The acquisition combines the Revver.com website, which receives millions of visitors per month and hosts over 40 million monthly video streams from some of the best and brightest digital video producers, with LiveVideo.com’s next generation social network, video, and live interactive offerings that are being used by over 200,000 users per day.
"Merging with LiveVideo.com and getting access to have Revver.com and its content partners promoted by LiveUniverse’s network of websites is a win-win proposition for Revver and its creators," said Kevin Wells, chief executive officer of Revver. "We expand our reach and enhance our ad products, and all content creators get a stronger media platform that offers greater potential for revenue sharing opportunities."
"It’s an excellent and very logical combination that overnight creates one of the most innovative online entertainment companies in Los Angeles if not the world," said LiveUniverse Chairman/CEO, Brad Greenspan. "We are eager to leverage the Revver team’s experience, passion for supporting independent media and knowledge of online video while empowering site content creators with a suite of tools to launch their own live shows, broadcasts, and video chats with a global audience."
The business combination will continue to operate both LiveVideo.com and Revver.com as separate branded properties and Revver will continue to operate out of its existing location.
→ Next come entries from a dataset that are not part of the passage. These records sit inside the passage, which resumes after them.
/-- Long-latency opcodes (R36). -/
def opLong (op : BitVec 8) : Bool :=
  match opClass op with
  | none => false
  | some 0 => decide (0x38 ≤ op.toNat) && decide (op.toNat ≤ 0x3E)
  | some 6 => false
  | some _ => true

/-- Why a word is not an instruction: a reserved opcode (R155), a pair that breaks R152, or an encoding that R390
step 1 refuses; the last falls on every thread when the opcode must be unguarded, else on the threads whose guard is true. -/
inductive DecodeErr where
  | illegalOpcode
  | pairViolation
  | illegalOperand (onAll : Bool)
deriving DecidableEq, Repr

/-- An unpaired word (R139). -/
def decodeWord (w : DWord) : Except DecodeErr Instr :=
  match opRow (bits w 56 8) with
  | none => .error .illegalOpcode
  | some r =>
    match r.dec w with
    | some i => if i.wf then .ok i else .error (.illegalOperand r.ung)
    | none => .error (.illegalOperand r.ung)

/-- The instruction of a first operation X, a guard and a second operation Y. -/
def pairInstr (g : Grd) (x y : POp) : Instr :=
  match x.op with
  | .fadd => .pairFadd g x.pd x.pa x.pb y
  | .fmul => .pairFmul g x.pd x.pa x.pb y
  | .ffma => .pairFfma g x.pd x.pa x.pb y
  | .iadd => .pairIadd g x.pd x.pa x.pb y
  | .and => .pairAnd g x.pd x.pa x.pb y
  | .or => .pairOr g x.pd x.pa x.pb y
  | .xor => .pairXor g x.pd x.pa x.pb y
  | .shl => .pairShl g x.pd x.pa x.pb y
  | .mov => .pairMov g x.pd x.pa y
  | .isel => .pairIsel g x.pd x.pa x.pb y

/-- A paired word (R150 to R152). -/
def decodePair (w : DWord) : Except DecodeErr Instr :=
  let r := PairW.ofWord w
  match POp.ofFields r.xop r.xpd r.xpa r.xpb, POp.ofFields r.yop r.ypd r.ypa r.ypb with
  | some x, some y =>
    if !r.z && pairOk x y then .ok (pairInstr ⟨r.g, r.gneg⟩ x y) else .error .pairViolation
  | _, _ => .error .pairViolation

/-- Decoding of a word by its PAIR bit (R139). -/
def decode (paired : Bool) (w : DWord) : Except DecodeErr Instr := if paired then decodePair w else decodeWord w

/-- Guard fields of an unpaired word: bits 49:44 and 43 in every form (R140, R147, R149). -/
def wordGuard (w : DWord) : Grd := ⟨bits w 44 6, w.getLsbD 43⟩

/-- Lookahead field of an unpaired word (R140, R147). -/
def wordLa (w : DWord) : Nat := (bits w 7 4).toNat

/-- The word is a long-latency instruction (R36): a paired word never is. -/
def wordLong (paired : Bool) (w : DWord) : Bool := !paired && opLong (bits w 56 8)

/-- The unpaired word counts in the scoreboard counter it names while it is in flight: every form but I32, I24 and NOP
has QE at bit 3 and QC at bits 6:4 (R35, R140). -/
def wordQ (paired : Bool) (w : DWord) : Option Nat :=
  let op := bits w 56 8
  let std := !(decide (0x70 ≤ op.toNat) && decide (op.toNat ≤ 0x78)) && !(decide (0x88 ≤ op.toNat) && decide (op.toNat ≤ 0x8C))
    && !(op == 0x7D#8 || op == 0x7E#8 || op == 0x8E#8) && !(decide (0x48 ≤ op.toNat) && decide (op.toNat ≤ 0x4C))
  if paired || op == 0#8 || (opClass op).isNone || !w.getLsbD 3 || (std && (bits w 0 3 == 4#3 || bits w 0 3 == 5#3)) then none
  else some (bits w 4 3).toNat

/-! Clause headers (R134) -/

/-- Instructions of a clause. -/
def hdrCount (h : DWord) : Nat := (bits h 56 4).toNat + 1
/-- Engine class. -/
def hdrClass (h : DWord) : Nat := (bits h 52 4).toNat
/-- Wait mask: bit i for counter Qi. -/
def hdrWait (h : DWord) : BitVec 8 := bits h 44 8
/-- Lineage-mark enable. -/
def hdrLmark (h : DWord) : Bool := h.getLsbD 43
/-- PAIR bit of instruction `i`. -/
def hdrPair (h : DWord) (i : Nat) : Bool := h.getLsbD (16 + i)

/-- The header fields alone (R135, R393): MARK, CLASS, the Zero fields and the PAIR bits beyond the clause. -/
def headerOk (h : DWord) : Bool :=
  bits h 60 4 == 0xB#4 && decide (hdrClass h ≤ 8) && bits h 32 11 == 0#11 && bits h 0 16 == 0#16
  && decide ((bits h 16 16).toNat < 2 ^ hdrCount h)

/-- Word `i` of a clause is admitted where it stands (R135, R136, R137, R393). -/
def wordAdmitted (h : DWord) (i : Nat) (w : DWord) : Bool :=
  let op := bits w 56 8
  if hdrPair h i then true
  else
    match opClass op with
    | none => true
    | some c => if opEnder op then i + 1 == hdrCount h else c == 0 || c == hdrClass h

/-- Position of the first word that fails at decode (R392). -/
def firstBadWord (h : DWord) (ws : List DWord) : Option Nat :=
  (List.range ws.length).find? fun i => !wordAdmitted h i (ws.getD i 0#64)

/-! The host's view -/

/-- The instruction that the decoder reads from an instruction of `nbits` bits whose bits are `w`: an unpaired word, or,
where bit 64 is given and set, a word whose PAIR bit is set. A word of the machine is 64 bits, so a row given fewer bits
has zeros above them. -/
def decodeTableWord (nbits w : Nat) : Option Instr :=
  (decode (decide (64 < nbits) && w.testBit 64) (BitVec.ofNat 64 w)).toOption

/-! The encoder -/

/-- An instruction laid out in its form. -/
inductive RawW where
  | raw (w : DWord)
  | std (r : StdW)
  | mem (r : MemW)
  | conv (r : ConvW)
  | pair (r : PairW)
deriving DecidableEq, Repr

/-- The word of a standard form (R140). -/
def StdW.toWord (r : StdW) : DWord :=
  r.op ++ r.sub ++ r.pred ++ BitVec.ofBool r.pneg ++ r.dst ++ r.sa ++ r.sb ++ r.sc ++ r.la ++ r.qc
    ++ BitVec.ofBool r.qe ++ r.kind

/-- The word of a memory form (R147). -/
def MemW.toWord (r : MemW) : DWord :=
  r.op ++ r.sub ++ r.pred ++ BitVec.ofBool r.pneg ++ r.data ++ r.addr ++ r.am ++ r.off ++ r.la ++ r.qc
    ++ BitVec.ofBool r.qe ++ r.scope

/-- The word of a conversion form (R149). -/
def ConvW.toWord (r : ConvW) : DWord :=
  r.op ++ r.slot ++ r.rm ++ BitVec.ofBool r.useslot ++ r.pred ++ BitVec.ofBool r.pneg ++ r.dst ++ r.sa ++ r.sfmt
    ++ r.dfmt ++ r.ss ++ r.ovf ++ r.z2 ++ r.qc ++ BitVec.ofBool r.qe ++ r.z3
The two websites plan to immediately combine Ad Sales and Customer Service personnel for the benefit of both properties.
How Revver was Tripped Up In Its Quest to Deliver Dollars To Content Creators
Revver.com was growing quickly in 2006 as the leader in empowering, backing, and supporting the fast growing original online video content industry. Revver.com would show an advertisement at the end of a video uploaded on Revver.com that a user would then embed on his/her web page. The User who created the video content would generate a revenue share from the display of these ads.
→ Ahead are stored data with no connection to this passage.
-- ==== Sys2Proof/Machine/Spad.lean ====
section
/-! DEFINITION. The scratchpad, its pending counts, parked threads and error records (R48, R70 to R72, R444, R447). -/

namespace Sys2Proof.Machine

/-- The thread parks at its current word (R48): its partial clause begins there. -/
def Thread.park (t : Thread) (why : ParkWhy) : Thread := { t with status := .parkedMem why, mid := true }

/-- A parked thread becomes Ready at its word (R48). -/
def State.unpark (s : State) (why : ParkWhy) : State :=
  s.mapThreads fun t => if t.status == .parkedMem why then { t with status := .boundary } else t

/-- Lines of a scratchpad range (R72). -/
def spadLines (off n : Nat) : List Nat :=
  if n == 0 then [] else (List.range ((off % 256 + n + 255) / 256)).map fun i => off / 256 + i

/-- Pending count of a line. -/
def Team.pendOf (t : Team) (l : Nat) : Nat := (sget t.pend l).getD 0

/-- A line of a team is held for a matrix pass that has not read it (R254). -/
def State.passHolds (s : State) (team line : Nat) : Bool := s.e.passes.any fun p => p.team == team && p.lines.contains line

/-- First line of a range that is not present (R72, R254). -/
def State.absentLine (s : State) (t : Team) (off n : Nat) : Option Nat :=
  (spadLines off n).find? fun l => (sget t.pend l).isSome || s.passHolds t.uid l

/-- A line that a scratchpad access in flight touches is not present for it: a copy or a matrix pass issued before it still
has the line. What was issued after it comes after it (R72, R83, R104, R254). -/
def State.absentFor (s : State) (f : Flight) (tm : Team) (off n : Nat) : Bool :=
  (spadLines off n).any fun l =>
    (s.e.copies.any fun k => k.team == some tm.uid && decide (k.flight < f.uid) && k.lines.contains l) ||
      s.e.passes.any fun p => p.team == tm.uid && decide (p.uid < f.uid) && p.lines.contains l

/-- Raises the pending counts of lines (R72). -/
def State.pendAdd (s : State) (team : Nat) (ls : List Nat) : State :=
  s.updTeam team fun t => { t with pend := ls.foldl (fun p l => sput p l ((sget p l).getD 0 + 1)) t.pend }

/-- Lowers the pending count of a line; at zero the threads parked on it become Ready (R48, R72). -/
def State.pendSub (s : State) (team line : Nat) : State :=
  match s.team? team with
  | none => s
  | some t =>
    let n := t.pendOf line - 1
    let s := s.updTeam team fun t => { t with pend := sputD 0 t.pend line n }
    if n == 0 && !s.passHolds team line then s.unpark (.line team line) else s

/-- Bytes of a team's scratchpad; unlisted bytes are zero (R71). -/
def Team.spadRead (t : Team) (off n : Nat) : List Byte := (List.range n).map fun i => (sget t.spad (off + i)).getD 0#8

/-- Writes bytes of a team's scratchpad. -/
def Team.spadWrite (t : Team) (off : Nat) (bs : List Byte) : Team :=
  { t with spad := (bs.zipIdx).foldl (fun m b => sputD 0#8 m (off + b.2) b.1) t.spad }

/-- Sectors of 64 bytes that a range touches. -/
def sectorsOf (a n : Nat) : List Nat :=
  if n == 0 then [] else (List.range ((a % 64 + n + 63) / 64)).map fun i => a / 64 + i

/-- A range of the scratchpad touches a poisoned sector (R444). -/
def Team.spadPoison (t : Team) (off n : Nat) : Bool := (sectorsOf off n).any fun k => (sget t.spoison k).isSome

/-- Sectors that a range covers whole: a write of them clears poison (R444). -/
def wholeSectors (a n : Nat) : List Nat := (sectorsOf a n).filter fun k => decide (a ≤ 64 * k) && decide (64 * k + 64 ≤ a + n)

/-- A write of the scratchpad by an agent whose input may be poisoned (R444). -/
def State.spadStore (s : State) (team off : Nat) (bs : List Byte) (poison : Bool) : State :=
  s.updTeam team fun t =>
    let t := t.spadWrite off bs
    let sp := (wholeSectors off bs.length).foldl sdel t.spoison
    let sp := if poison then (sectorsOf off bs.length).foldl (fun m k => sput m k ()) sp else sp
    { t with spoison := sp }

/-- A new error record, still to be written (R447); `addr` is the effective address of the access that parks on it. -/
def State.addError (s : State) (pa : Nat) (code : Code) (unit index ctx : Nat) (parked fatal dropped : Bool)
    (cause die : Nat) (addr : DWord := 0#64) : State × Nat :=
  let u := s.x.nextUid
  ({ s with
     x := { s.x with nextUid := u + 1 }
     h := { s.h with errors := s.h.errors ++
       [⟨u, none, pa, s.now die, code, unit, index, ctx, parked, fatal, dropped, cause, addr⟩] } }, u)

/-- Unit and index of the storage that holds a physical address at home (R447): stacked DRAM, LPDDR, or a CXL link. -/
def paUnit (pa : Nat) : Nat × Nat :=
  if isHostMem pa then (13, pa / 2 ^ 46 % 2) else if isLpddr pa then (10, homeSlice pa) else (9, homeSlice pa)

/-- A thread parks on poisoned data (R444): an error record with PARKED set names it and the 64-B sector (R447). `ea` is the
effective address of its access (R372). -/
def State.parkPoison (s : State) (t : Thread) (ea : DWord) (pa : Nat) (unit index : Nat) : State :=
  let r := s.addError (pa / 64 * 64) .uncorrectable unit index t.ctx true false false 0 (coreDie t.core) ea
  r.1.updThread t.uid fun t => t.park (.poison r.2)

/-- A flight stalls on poisoned data met when it performs (R444). -/
def State.stallPoison (s : State) (f : Flight) (ea : DWord) (pa : Nat) (unit index : Nat) : State :=
  match s.thread? f.thread with
  | none => s.finish f
  | some t =>
    let r := s.addError (pa / 64 * 64) .uncorrectable unit index t.ctx true false false 0 (coreDie t.core) ea
    r.1.updFlight f.uid fun g => { g with stalled := some r.2 }

/-- A thread of a team that has a scratchpad: its team, for an access of the whole range [off, off + n). SCRATCH_RANGE
where the range leaves the allocation; a thread of no team has an allocation of size zero (R71, R241). -/
def State.spadTeam (s : State) (t : Thread) (off n : Nat) : Res Team :=
  match s.teamOf t with
  | some tm => if off + n ≤ tm.ssize then .ok tm else .error (Cause.at .scratchRange (BitVec.ofNat 64 off))
  | none => .error (Cause.at .scratchRange (BitVec.ofNat 64 off))

end Sys2Proof.Machine
end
As 2007 began, Revver was beginning to show the growth trajectory that would have allowed the company to be profitable in the not too distant future. Suddenly in mid-January 2007, Revver’s proprietary video player that allowed users to post their videos on MySpace and other social networks, stopped working on MySpace. To the average user, it appeared as if Revver’s video embed was broken. Many users never understood what happened and simply thought Revver’s product was poorly designed and most migrated over to services like YouTube. A smaller group of original content creator pioneers and Revver users realized the truth: That MySpace had become a predator aggressively blocking and censoring any web service it deemed competitive or that it saw generating revenue from users of the MySpace service. A portion of the Revver users realized what was being lost that day: The ability in exchange for their hard work and creativity to recognize a small but perhaps emotionally significant sliver of revenue from all of their friends, family, and fans that wanted to watch, enjoy, and spread the word to others.
This small group of users rallied a furious PR campaign as best they could, led by content pioneers such as AskANinja, who posted blogs and tried to rally users to complain to MySpace to stop blocking Revver. But MySpace ignored the pleas from these injured content creators and to this day continues to block the Revver Video platform from working on MySpace.
MySpace’s strategy when it decides to attempt to destroy a small- to medium-sized company is launching a predatory block/censor of anything that will allow users of MySpace to ‘spread the word’. MySpace has blocked scores of other websites that are competitive including the shocking incident of blocking PhotoBucket embed in 2007 as a flexing of MySpace muscle so that other potential buyers walked away and allowed MySpace to buy PhotoBucket at a much reduced price with no competition. Even MySpace Founder Brad Greensan had his video site Vidilife.com blocked by MySpace. The Vidilife.com site continues to be blocked today.
The content creators were the biggest victims from MySpace’s actions because MySpace’s anti-competitive/predatory treatment prevented them from generating meaningful advertising revenue for well over a year and counting.